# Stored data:
-- ==== Sys2Proof/Laws/FaultCmds.lean ====
section
/-! SUPPORT. What the fault and clock commands may change, part by part; and that each command answers a next state. -/

namespace Sys2Proof.Machine

set_option Elab.async false

theorem State.statusFrame_changes (s : State) :
    Changes [.fault, .net] s (State.statusFrame s) := by
  unfold State.statusFrame
  exact .ite (.refl ..) (Changes.refl _ s).update

theorem State.lockstep_changes (s : State) :
    Changes [.mode, .dev, .staged, .commit, .persist, .table, .ctl, .lanes, .trip, .hearth, .canc, .loads, .diag, .audio, .crust, .fault, .net, .chain, .flash] s (State.lockstep s) := by
  unfold State.lockstep
  exact (Changes.refl _ s).update

theorem State.refLoss_changes (deviation : Int) (s : State) :
    Changes [.mode, .dev, .staged, .commit, .persist, .table, .ctl, .lanes, .trip, .hearth, .canc, .loads, .diag, .audio, .crust, .fault, .net, .chain, .flash] s (State.refLoss deviation s) := by
  unfold State.refLoss
  repeat' first
    | with_reducible exact .refl .. | with_reducible apply Changes.after (State.enterBedrock_changes ..)
    | with_reducible apply Changes.after (State.raise_changes ..) | extract_lets | with_reducible refine Changes.ite ?_ ?_
    | with_reducible refine Changes.update ?_ | decide

theorem State.refBack_changes (s : State) :
    Changes [.dev] s (State.refBack s) := by
  unfold State.refBack
  exact .ite (.refl ..) (Changes.refl _ s).update

theorem State.slewDone_changes (s : State) :
    Changes [.mode, .dev, .staged, .commit, .persist, .table, .ctl, .lanes, .trip, .hearth, .canc, .loads, .diag, .audio, .crust, .fault, .net, .chain, .flash] s (State.slewDone s) := by
  unfold State.slewDone
  repeat' first
    | with_reducible exact .refl .. | with_reducible apply Changes.after (State.raise_changes ..) | extract_lets
    | with_reducible refine Changes.ite ?_ ?_ | with_reducible refine Changes.update ?_ | decide

theorem execBedrockStatusFrame_changes (s : State) :
    ∃ t, execBedrockStatusFrame s = .next t ∧ Changes [.fault, .net] s t :=
  ⟨_, rfl, .ite (State.statusFrame_changes ..) (.refl ..)⟩

theorem execLockstepMismatch_changes (s : State) :
    ∃ t, execLockstepMismatch s = .next t ∧ Changes [.mode, .dev, .staged, .commit, .persist, .table, .ctl, .lanes, .trip, .hearth, .canc, .loads, .diag, .audio, .crust, .fault, .net, .chain, .flash] s t :=
  ⟨_, rfl, .ite (State.lockstep_changes ..) (.refl ..)⟩

theorem execServiceCoresResume_changes (s : State) :
    ∃ t, execServiceCoresResume s = .next t ∧ Changes [.dev] s t :=
  ⟨_, rfl, .ite (Changes.refl _ s).update (.refl ..)⟩

theorem execRefLost_changes (deviation : Int) (s : State) :
    ∃ t, execRefLost deviation s = .next t ∧ Changes [.mode, .dev, .staged, .commit, .persist, .table, .ctl, .lanes, .trip, .hearth, .canc, .loads, .diag, .audio, .crust, .fault, .net, .chain, .flash] s t :=
  ⟨_, rfl, .ite (State.refLoss_changes ..) (.refl ..)⟩

theorem execRefReturn_changes (s : State) :
    ∃ t, execRefReturn s = .next t ∧ Changes [.dev] s t :=
  ⟨_, rfl, .ite (State.refBack_changes ..) (.refl ..)⟩

theorem execPllSlewComplete_changes (s : State) :
    ∃ t, execPllSlewComplete s = .next t ∧ Changes [.mode, .dev, .staged, .commit, .persist, .table, .ctl, .lanes, .trip, .hearth, .canc, .loads, .diag, .audio, .crust, .fault, .net, .chain, .flash] s t :=
  ⟨_, rfl, .ite (State.slewDone_changes ..) (.refl ..)⟩

end Sys2Proof.Machine
end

# Action item:
Across the entries, how many lines contain the word "Machine"? State that number and nothing else.

# Your response:
2